===== SUPPLIED RECORDS =====

-- ==== Sys2Proof/Machine/DictMsg.lean ====
section
/-! DEFINITION. Reply messages of the dictionary (R520-R522) and where they go: a dictionary mailbox (R537) or a Xiesk
session (R528, R531). -/

namespace Sys2Proof.Machine
open Sys2Proof

/-- Bytes up to the next multiple of eight. -/
def pad8 (bs : List Byte) : List Byte := bs ++ List.replicate ((8 - bs.length % 8) % 8) 0

/-- A message: header, then the entries (R520). -/
def message (kind msgId : Nat) (entries : List (List Byte)) : List Byte :=
  let body := entries.flatten
  ascii "XK" ++ leBytes 1 1 ++ leBytes 1 kind ++ leBytes 2 entries.length ++ leBytes 2 0 ++ leBytes 4 msgId ++
    leBytes 4 (16 + body.length) ++ body

/-- The compartment state an entry reports for an object, 0xFF for one of no compartment (R522). -/
def State.stateFor (s : State) (key : Nat) : Nat :=
  match compOfKey key with
  | some n => (s.comp n).st.code
  | none => 0xFF

/-- A reply entry (R522). -/
def State.replyEntry (s : State) (op key code fault total : Nat) (data : List Byte) : List Byte :=
  let type := match objRow key with
    | some r => r.type
    | none => 0
  pad8 (leBytes 1 op ++ leBytes 1 (key % 256) ++ leBytes 2 (key / 256) ++ leBytes 1 code ++ leBytes 1 type ++
    leBytes 1 s.mode.code ++ leBytes 1 (s.stateFor key) ++ leBytes 2 fault ++ leBytes 2 0 ++ leBytes 4 data.length ++
    leBytes 4 total ++ leBytes 4 0 ++ data)

/-- A vector of a function other than CAUSE_VECTOR; it waits while the link is down (R509). -/
def State.vector (s : State) (f v : Nat) : State :=
  if s.hostLink then s.emit (.msix f v) else s.modFunc f fun x => { x with raised := x.raised ++ [64 + v] }

/-- A mailbox's reply is written, MB_STATUS 2 set and MB_VECTOR raised; while the link is down it waits (R537). -/
def State.mailboxReply (s : State) (f : Nat) (msg : List Byte) : State :=
  let x := s.func f
  if x.mbStatus ≠ 1 then s
  else if !s.hostLink then s.setFunc f { x with mbHeld := msg }
  else ((s.emit (.hostWrite x.mbRepAddr.toNat msg)).setFunc f { x with mbStatus := 2, mbHeld := [], mbParts := [] }).vector f
    x.mbVector

/-- A mailbox's entry is answered; with the last one the reply is written. -/
def State.mailboxPart (s : State) (f pos : Nat) (e : List Byte) : State :=
  let x := s.func f
  if x.mbParts[pos]? ≠ some [] then s
  else
    let ps := x.mbParts.set pos e
    let s1 := s.setFunc f { x with mbParts := ps }
    if ps.any (·.isEmpty) then s1 else s1.mailboxReply f (message 1 x.mbMsgId ps)

def State.sess (s : State) (k : Nat) : Option Sess := kget none s.xiesk.sess k
def State.setSess (s : State) (k : Nat) (x : Option Sess) : State :=
  { s with xiesk := { s.xiesk with sess := kput none s.xiesk.sess k x } }

/-- A payload cut into segments of 1,192 bytes (R531). -/
def segments (bs : List Byte) : List (List Byte) :=
  (List.range (max 1 (ceilDiv bs.length 1192))).map fun i => (bs.drop (1192 * i)).take 1192

/-- A message to the client of a session, in DATA segments under the next counter; none once the session is gone. -/
def State.sessionSend (s : State) (k ident : Nat) (msg : List Byte) : State :=
  match s.sess k with
  | none => s
  | some x =>
    if x.ident ≠ ident then s
    else (s.setSess k (some { x with txNext := x.txNext + 1 })).emits
      ((segments msg).map fun p => .segment x.peer 4 ident p)

/-- A session ends (R534): its keys are discarded and a sealed CLOSE is sent. -/
def State.endSession (s : State) (k : Nat) : State :=
  match s.sess k with
  | none => s
  | some x => (s.emit (.segment x.peer 5 x.ident [])).setSess k none

/-- The answer to a held CLOSE goes to whoever asked (R326, R528). -/
def State.answerHeld (s : State) (n : Nat) (st : Status) (fault : Nat) : State :=
  let shown := if st = .ok then s.modComp n fun c => { c with st := .closing } else s
  let e := shown.replyEntry 2 (objAt Obj.compCommand n) st.code fault 1 []
  let s1 := s.modComp n fun c => { c with closeTo := none }
  match (s.comp n).closeTo with
  | none => s1.reply st fault
  | some (.mailbox f pos) => s1.mailboxPart f pos e
  | some (.session k ident msgId) => s1.sessionSend k ident (message 1 msgId [e])

/-! ACCEPT (R532 step 3): the identity key signs reports first. -/

/-- The contents of ACCEPT: SESSION, a nonce, the ciphertext to the client's key, rot.id_certs and the signature over T; the
ciphertext and the signature are free values. -/
def State.acceptBytes (s : State) (ident : Nat) : List Byte :=
  leBytes 4 ident ++ leBytes 32 s.draw256 ++ leBytes 1568 (Config.choice s.fresh % 256 ^ 1568) ++
    leBytes 131072 (s.obj Obj.rotIdCerts) ++ leBytes 29792 (Config.choice (s.fresh + 1) % 256 ^ 29792)

/-- ACCEPT is sent for a handshake; its session keys are free values. -/
def State.sendAccept (s : State) (ident peer : Nat) : State :=
  let s1 := s.emits ((segments (s.acceptBytes ident)).map fun p => .segment peer 2 ident p)
  let keys := Config.choice (s.fresh + 2) % 2 ^ 512
  { s1 with fresh := s.fresh + 3,
            xiesk := { s1.xiesk with hands := s1.xiesk.hands.map fun h =>
              if h.ident = ident then { h with accepted := true, keys := keys } else h } }

/-- Handshakes that wait for the identity key go on once no report does. -/
def State.acceptWaiting (s : State) : State :=
  if !s.rot.queue.isEmpty then s
  else (s.xiesk.hands.filter fun h => !h.accepted).foldl (fun a h => a.sendAccept h.ident h.source) s

end Sys2Proof.Machine
end

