/-- TALLY_POST_RECEIVE (R336, R337). -/
def execTallyPostReceive (c : CompNo) (module : BitVec 16) (step : W64) (counts : List W32) (s : State) :
    Host.Outcome State Fault Refusal :=
  let n := c.val
  let m := module.toNat
  if s.objC Obj.spanCompJobModules n ≤ m then ok s
  else if !s.unitsRun n then ok (s.reply .notReady)
  else match (s.comp n).tallies.find? fun x => decide (x.step = step.toNat) with
    | none => ok (s.reply .notReady)
    | some x =>
      if x.posted.contains m then ok ((s.faultOnce 0x0A07 n m).reply .ok)
      else
        let sums := (List.range 9).foldl (fun a i => kput 0 a i (kget 0 a i + (counts.getD i 0).toNat)) x.sums
        let y : TallySlot := { x with posted := x.posted ++ [m], sums := sums }
        let s1 := s.modComp n fun c => { c with tallies := c.tallies.map fun z => if z.step = x.step then y else z }
        let s2 := if y.posted.length = s.objC Obj.spanCompJobModules n then s1.finalTally n y else s1
        ok (s2.reply .ok)

/-- TALLY_POST_RETRY (R336): a refused post goes to its module again, until the compartment leaves RUNNING and HELD. -/
def execTallyPostRetry (c : CompNo) (module : BitVec 16) (step : W64) (s : State) : Host.Outcome State Fault Refusal :=
  let n := c.val
  match s.nodeOf n module.toNat, (s.comp n).sent.find? fun q => decide (q.1 = step.toNat) with
  | some node, some (k, counts) =>
    if s.unitsRun n then ok (s.emit (.post 1 node ([s.objC Obj.spanCompModuleIndex n, k] ++ counts))) else ok s
  | _, _ => ok s

/-! Quorum release (R338-R340). -/

/-- The pages of an object that this module homes, in page order. -/
def State.homedPages (s : State) (n : Nat) (o : PObj) : List Nat :=
  ((List.range o.pages).map (· + o.base)).filter (s.homedHere n)

/-- The action of comp.release_request. -/
def State.releaseAct (s : State) (n v : Nat) : Done :=
  let id := fld v 15 0
  if (match (s.comp n).release with | some x => decide (x.st = 1) | none => false) then
    ⟨.stateConflict, 0, (s.comp n).st.code, s⟩
  else match s.pobj n id with
    | none => ⟨.outOfRange, 0, 0, s⟩
    | some o =>
      if fld v 127 16 ≠ 0 then ⟨.outOfRange, 0, 0, s⟩
      else
        let d := digest48 ((s.homedPages n o).flatMap fun p => readBytes (s.comp n).mem (p * 65536) 65536)
        let x : Release := { obj := id, step := Ctl.lastStep (s.control n), nonce := fld v 383 128, digest := d,
                             since := s.now, slots := [], st := 1 }
        let s1 := s.setPObj n id (some { o with policy := o.policy ||| 64 })
        ⟨.ok, 0, 0, s1.modComp n fun c => { c with release := some x }⟩

/-- RELEASE_REQUEST (R338). -/
def execReleaseRequest (r : Role) (c : CompNo) (v : BitVec 384) (s : State) : Host.Outcome State Fault Refusal :=
  match s.checkWrite r (objAt Obj.compReleaseRequest c.val) v.toNat with
  | .ok => (s.releaseAct c.val v.toNat).out
  | st => ok (s.reply st)

/-- The action of comp.release_approve; `signed` is whether the signature verifies. -/
def State.approveAct (s : State) (n : Nat) (v : List Byte) (signed : Bool) : Done :=
  match (s.comp n).release with
  | none => ⟨.stateConflict, 0, (s.comp n).st.code, s⟩
  | some x =>
    if x.st ≠ 1 then ⟨.stateConflict, 0, (s.comp n).st.code, s⟩
    else
      let slot := leNat (v.take 1)
      let e := s.contrib n slot
      if leNat ((v.drop 1).take 31) ≠ 0 then ⟨.outOfRange, 0, 0, s⟩
      else if 8 ≤ slot || !bit e 7 || digest48 ((v.drop 32).take 64) ≠ fld e 447 64 || !signed || x.slots.contains slot then
        ⟨.accessDenied, 0x0A08, 0, s.fault 0x0A08 n slot⟩
      else
        let slots := x.slots ++ [slot]
        let full := decide (s.objC Obj.compReleaseM n ≤ slots.length)
        let s1 := s.modComp n fun c => { c with release := some { x with slots := slots, st := if full then 2 else 1 } }
        ⟨.ok, 0, 0, if full then (s1.fault 0x0A09 n).raise 5 n else s1⟩

/-- RELEASE_APPROVE (R339). -/
def execReleaseApprove (r : Role) (c : CompNo) (v : List Byte) (signed : Bool) (s : State) :
    Host.Outcome State Fault Refusal :=
  match s.checkWrite r (objAt Obj.compReleaseApprove c.val) 0 with
  | .ok => (s.approveAct c.val (padTo 29888 v) signed).out
  | st => ok (s.reply st)

/-- RELEASE_EXPIRED (R340). -/
def execReleaseExpired (c : CompNo) (s : State) : Host.Outcome State Fault Refusal :=
  let n := c.val
  match (s.comp n).release with
  | none => ok s
  | some x =>
    if x.st = 1 && x.since + s.objC Obj.compReleaseWindowS n * 1000000000 ≤ s.now then
      ok (((s.modComp n fun c => { c with release := some { x with st := 3 } }).fault 0x0A0A n).raise 5 n)
    else ok s

end Sys2Proof.Machine
end

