-- ==== Sys2Proof/Certificates/Slice0/Obligations.lean ====
section
/-! DEFINITION. What is stated of the block: each command's own effect, the step, and what every step keeps. Each statement's
docstring names the rules it rests on. -/

open Sys2Proof
open Sys2Proof.Machine

/-- R32, R35, R37-R39, R43, R45: cadence windows, permits, and the rail of a die over a boost (temperatures in tenths of °C). -/
def Obligations.CadencePermitsAndBoost : Prop :=
  ((∀ (samples : List CadSample) (s : State), s.windowAt < s.window →
    exec (.cadenceWindow samples) s = .next (samples.foldl State.latchCadence { s with windowAt := s.window })) ∧
  (∀ (x : CadSample) (s : State), (s.tile x.tile.val).dom = .on → s.fenced x.tile.val = false →
    (∀ n d, minCadence x.mv x.deciC = some (n, d) →
      n ≤ roundDiv (x.beats * 1000) (2 ^ s.obj Obj.tileCadenceWindowLog2) * d) →
    s.latchCadence x = s.setTile x.tile.val
      { s.tile x.tile.val with sentinel := BitVec.ofNat 48 x.beats,
                               cadence := roundDiv (x.beats * 1000) (2 ^ s.obj Obj.tileCadenceWindowLog2), lowRun := 0 }) ∧
  (∀ (c : CompNo) (deficit : List TileNo) (r : Nat) (s : State), s.pacerRate c.val = some r → s.running c.val = true →
    ((s.comp c.val).pacerNo + 1) * 1000 ≤ (s.now - (s.comp c.val).pacerAt) * r →
    exec (.pacerPermit c deficit) s = .next ((s.tilesOf c.val).foldl (State.permitTile (deficit.map (·.val)) c.val)
      (s.setComp c.val { s.comp c.val with pacerNo := (s.comp c.val).pacerNo + 1 }))) ∧
  (∀ (deficit : List Nat) (n t : Nat) (s : State), (s.tile t).dom = .on → (s.tile t).permits < 2 →
    s.permitTile deficit n t = (s.setTile t { s.tile t with permits := (s.tile t).permits + 1 }).tileEvent t 0x87 1) ∧
  (∀ (deficit : List Nat) (n t : Nat) (s : State), (s.tile t).dom = .on → 2 ≤ (s.tile t).permits → t ∉ deficit →
    s.permitTile deficit n t = s) ∧
  (∀ (deficit : List Nat) (n t : Nat) (s : State), (s.tile t).dom ≠ .on → s.permitTile deficit n t = s)) ∧
  ((∀ (d : DieNo) (s : State), (s.die d.val).boost = .idle → s.boostHolds d.val = true →
    (s.die d.val).hotSpot ≤ 850 →
    exec (.boostEntry d) s = .next (s.setDie d.val { s.die d.val with boost := .rising, stepAt := s.now })) ∧
  (∀ (d : DieNo) (lowest : Nat) (s : State), (s.die d.val).boost = .rising → (s.die d.val).stepAt + 20000 ≤ s.now →
    exec (.boostRailStep d lowest) s =
      if (s.die d.val).railMv < 800 ∧ lowest < 2200 then
        .next (s.setDie d.val { s.die d.val with railMv := (s.die d.val).railMv + 5, stepAt := s.now })
      else .next (s.setDie d.val { s.die d.val with boost := .inBoost, stepAt := s.now })) ∧
  (∀ (d : DieNo) (lowest : Nat) (s : State), (s.die d.val).boost = .inBoost → (s.die d.val).stepAt + 20000 ≤ s.now →
    2200 < lowest → 750 < (s.die d.val).railMv →
    exec (.boostRailStep d lowest) s =
      .next (s.setDie d.val { s.die d.val with railMv := (s.die d.val).railMv - 5, stepAt := s.now })) ∧
  (∀ (d : DieNo) (lowest : Nat) (s : State), (s.die d.val).boost = .falling → (s.die d.val).stepAt + 5000 ≤ s.now →
    exec (.boostRailStep d lowest) s =
      if 755 < (s.die d.val).railMv then
        .next (s.setDie d.val { s.die d.val with railMv := (s.die d.val).railMv - 5, stepAt := s.now })
      else .next (s.setDie d.val { s.die d.val with railMv := 750, boost := .idle, stepAt := s.now })) ∧
  (∀ (d : DieNo) (s : State), (s.die d.val).boost = .rising ∨ (s.die d.val).boost = .inBoost →
    s.boostHolds d.val = false ∨ 900 ≤ (s.die d.val).hotSpot →
    exec (.boostExit d) s = .next (s.setDie d.val { s.die d.val with boost := .falling, stepAt := s.now })))
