-- ==== Sys2Proof/Laws/Kept.lean ====
section
/-! SUPPORT. What every operation of a command keeps: the queue of waiting commands, and the order of the fault log (R552). Kept cmds t
says that t has the queue cmds and a log in order; an operation keeps both, so a meaning made of operations does. -/

namespace Sys2Proof.Machine
open Sys2Proof

/-- The queue is cmds and the fault log is in order. -/
structure Kept (cmds : List Instr) (t : State) : Prop where
  queue : t.pending = cmds
  sound : t.log.Sound

variable {cmds : List Instr}

namespace Kept

/-- A state changed in neither part. -/
theorem same {s t : State} (h : Kept cmds s) (h1 : t.pending = s.pending := by rfl) (h2 : t.log = s.log := by rfl) :
    Kept cmds t := ⟨h1.trans h.queue, h2 ▸ h.sound⟩
theorem log {s : State} (h : Kept cmds s) (g : FaultLog) (hg : g.Sound) : Kept cmds { s with log := g } := ⟨h.queue, hg⟩

/-- A state made of another's queue and log and of anything else. -/
theorem raw {s : State} (h : Kept cmds s)
    (out : List Output) (fresh : Nat) (time : Nat) (mode : ModState) (modeAt : Nat) (startPending : Bool) (going :
    Option Going) (goingAt : Nat) (cleanEnd : Bool) (windowAt : Nat) (pins : Pins) (objs : List (Nat × Nat)) (stored
    : List (Nat × Nat)) (fwStage : List Byte) (dies : List (Nat × Die)) (tiles : List (Nat × Tile)) (cores : List
    (Nat × Core)) (threads : List (Nat × Thread)) (seams : List (Nat × Seam)) (pegs : List (Nat × Peg)) (comps :
    List (Nat × Comp)) (ports : List (Nat × Port)) (egress : List QPkt) (leasesOut : List (Nat × Option LeaseOut))
    (funcs : List (Nat × Func)) (mboxes : List (Nat × MBox)) (hostLink : Bool) (rot : Rot) (xiesk : Xiesk) (power :
    Power) (clock : Clock) (flashOld : Nat) (boot : List (Nat × FwHdr)) :
    Kept cmds (State.mk
      s.pending out fresh time mode modeAt startPending going goingAt cleanEnd windowAt pins objs stored s.log
      fwStage dies tiles cores threads seams pegs comps ports egress leasesOut funcs mboxes hostLink rot xiesk
      power clock flashOld boot) :=
  ⟨h.queue, h.sound⟩

theorem setTile {s : State} (h : Kept cmds s) (t : Nat) (y : Tile) : Kept cmds (s.setTile t y) := h.same
theorem modTile {s : State} (h : Kept cmds s) (t : Nat) (f : Tile → Tile) : Kept cmds (s.modTile t f) := h.same
theorem setComp {s : State} (h : Kept cmds s) (n : Nat) (c : Comp) : Kept cmds (s.setComp n c) := h.same
theorem modComp {s : State} (h : Kept cmds s) (n : Nat) (f : Comp → Comp) : Kept cmds (s.modComp n f) := h.same
theorem modUpd {s : State} (h : Kept cmds s) (n : Nat) (f : Upd → Upd) : Kept cmds (s.modUpd n f) := h.same
theorem setDie {s : State} (h : Kept cmds s) (k : Nat) (x : Die) : Kept cmds (s.setDie k x) := h.same
theorem setCore {s : State} (h : Kept cmds s) (k : Nat) (x : Core) : Kept cmds (s.setCore k x) := h.same
theorem setThread {s : State} (h : Kept cmds s) (k : Nat) (x : Thread) : Kept cmds (s.setThread k x) := h.same
theorem modThread {s : State} (h : Kept cmds s) (k : Nat) (f : Thread → Thread) : Kept cmds (s.modThread k f) := h.same
theorem setSeam {s : State} (h : Kept cmds s) (k : Nat) (x : Seam) : Kept cmds (s.setSeam k x) := h.same
theorem setPeg {s : State} (h : Kept cmds s) (k : Nat) (x : Peg) : Kept cmds (s.setPeg k x) := h.same
theorem setFunc {s : State} (h : Kept cmds s) (k : Nat) (x : Func) : Kept cmds (s.setFunc k x) := h.same
theorem modFunc {s : State} (h : Kept cmds s) (k : Nat) (f : Func → Func) : Kept cmds (s.modFunc k f) := h.same
theorem setMBox {s : State} (h : Kept cmds s) (n m : Nat) (x : MBox) : Kept cmds (s.setMBox n m x) := h.same
theorem setPort {s : State} (h : Kept cmds s) (k : Nat) (x : Port) : Kept cmds (s.setPort k x) := h.same
theorem setObj {s : State} (h : Kept cmds s) (k v : Nat) : Kept cmds (s.setObj k v) := h.same
theorem setObjC {s : State} (h : Kept cmds s) (k n v : Nat) : Kept cmds (s.setObjC k n v) := h.same
theorem inc {s : State} (h : Kept cmds s) (k v : Nat) : Kept cmds (s.inc k v) := h.same
theorem incC {s : State} (h : Kept cmds s) (k n v : Nat) : Kept cmds (s.incC k n v) := h.same
theorem emit {s : State} (h : Kept cmds s) (o : Output) : Kept cmds (s.emit o) := h.same
theorem tickFresh {s : State} (h : Kept cmds s) : Kept cmds s.tickFresh := h.same
theorem enterMode {s : State} (h : Kept cmds s) (m : ModState) : Kept cmds (s.enterMode m) := h.same
theorem reply {s : State} (h : Kept cmds s) (st : Status) (a b : Nat) : Kept cmds (s.reply st a b) := h.same

/-- A fold of operations that each keep. -/
theorem foldl {α : Type} {f : State → α → State} (hf : ∀ (a : State) (x : α), Kept cmds a → Kept cmds (f a x)) :
    ∀ (l : List α) {s : State}, Kept cmds s → Kept cmds (l.foldl f s)
  | [], _, h => h
  | x :: l, _, h => foldl hf l (hf _ x h)

/-- A fold that carries something beside the state. -/
theorem foldl_snd {α β : Type} {f : β × State → α → β × State} (hf : ∀ a x, Kept cmds a.2 → Kept cmds (f a x).2) :
    ∀ (l : List α) {a : β × State}, Kept cmds a.2 → Kept cmds (l.foldl f a).2
  | [], _, h => h
  | x :: l, _, h => foldl_snd hf l (hf _ x h)

/-- A fold that carries something before the state. -/
theorem foldl_fst {α β : Type} {f : State × β → α → State × β} (hf : ∀ a x, Kept cmds a.1 → Kept cmds (f a x).1) :
    ∀ (l : List α) {a : State × β}, Kept cmds a.1 → Kept cmds (l.foldl f a).1
  | [], _, h => h
  | x :: l, _, h => foldl_fst hf l (hf _ x h)

/-- A fold that carries two things beside the state. -/
theorem foldl_snd2 {α β γ : Type} {f : β × γ × State → α → β × γ × State}
    (hf : ∀ a x, Kept cmds a.2.2 → Kept cmds (f a x).2.2) :
    ∀ (l : List α) {a : β × γ × State}, Kept cmds a.2.2 → Kept cmds (l.foldl f a).2.2
  | [], _, h => h
  | x :: l, _, h => foldl_snd2 hf l (hf _ x h)

theorem snd2_of_eq {β γ : Type} {p : β × γ × State} {b : β} {c : γ} {t : State} (e : p = (b, c, t))
    (h : Kept cmds p.2.2) : Kept cmds t := by
  subst e; exact h
theorem getD {o : Option State} {d : State} (ho : ∀ t, o = some t → Kept cmds t) (hd : Kept cmds d) :
    Kept cmds (o.getD d) := by
  cases o with
  | none => exact hd
  | some t => exact ho t rfl
theorem snd_of_eq {β : Type} {p : β × State} {b : β} {t : State} (e : p = (b, t)) (h : Kept cmds p.2) : Kept cmds t := by
  subst e; exact h
theorem fst_of_eq {β : Type} {p : State × β} {b : β} {t : State} (e : p = (t, b)) (h : Kept cmds p.1) : Kept cmds t := by
  subst e; exact h

end Kept

/-! The fault log (R552). -/

theorem LogOrder.mono {es : List LogEntry} {a b : Nat} (h : LogOrder es a) (hab : a ≤ b) : LogOrder es b :=
  ⟨h.count, h.rising, fun e he => Nat.lt_of_lt_of_le (h.below e he) hab⟩

theorem LogOrder.tail {es : List LogEntry} {a : Nat} (h : LogOrder es a) : LogOrder (es.drop 1) a :=
  ⟨by have := h.count; simp only [List.length_drop]; omega,
   by rw [List.map_drop]; exact h.rising.sublist (List.drop_sublist _ _),
   fun e he => h.below e (List.mem_of_mem_drop he)⟩

theorem LogOrder.append {es : List LogEntry} {a : Nat} (h : LogOrder es a) (e : LogEntry) (he : e.seq = a)
    (hl : es.length < 1024) : LogOrder (es ++ [e]) (a + 1) := by
  refine ⟨by simp only [List.length_append, List.length_singleton]; omega, ?_, ?_⟩
  · rw [List.map_append, List.pairwise_append]
    refine ⟨h.rising, by simp, ?_⟩
    intro x hx y hy
    obtain ⟨z, hz, rfl⟩ := List.mem_map.1 hx
    simp only [List.map_cons, List.map_nil, List.mem_singleton] at hy
    subst hy
    have := h.below z hz
    show z.seq < e.seq
    omega
  · intro x hx
    rcases List.mem_append.1 hx with h1 | h1
    · exact Nat.lt_succ_of_lt (h.below x h1)
    · simp only [List.mem_singleton] at h1
      subst h1
      omega

theorem FaultLog.init_sound : FaultLog.init.Sound :=
  ⟨⟨by decide, by decide, fun _ h => nomatch h⟩, ⟨by decide, by decide, fun _ h => nomatch h⟩, by decide⟩

/-- An entry logged keeps the order of the log. -/
theorem FaultLog.Sound.add {g : FaultLog} (h : g.Sound) (e : LogEntry) (he : e.seq = g.nextSeq) :
    FaultLog.Sound { g with entries := (if decide (g.entries.length ≥ 1024) then g.entries.drop 1 else g.entries) ++ [e],
                            nextSeq := g.nextSeq + 1,
                            ceiling := if g.nextSeq = g.ceiling then g.ceiling + 4096 else g.ceiling } := by
  refine ⟨?_, h.mirror.mono (Nat.le_succ _), ?_⟩
  · by_cases hf : g.entries.length ≥ 1024
    · simp only [hf, decide_true, if_true]
      exact h.entries.tail.append e he (by have := h.entries.count; simp only [List.length_drop]; omega)
    · simp only [hf, decide_false]
      exact h.entries.append e he (by omega)
  · have := h.ceiling
    show g.nextSeq + 1 ≤ if g.nextSeq = g.ceiling then g.ceiling + 4096 else g.ceiling
    split <;> omega

theorem FaultLog.Sound.win {g : FaultLog} (h : g.Sound) (w : List (Nat × Nat)) : FaultLog.Sound { g with lastWin := w } :=
  ⟨h.entries, h.mirror, h.ceiling⟩

end Sys2Proof.Machine
end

=====

ABOUT THIS EXERCISE — All lines above that include the word "latchCadence" must be copied into the answer.

ANSWER TO THE PROBLEM —
    exec (.cadenceWindow samples) s = .next (samples.foldl State.latchCadence { s with windowAt := s.window })) ∧
    s.latchCadence x = s.setTile x.tile.val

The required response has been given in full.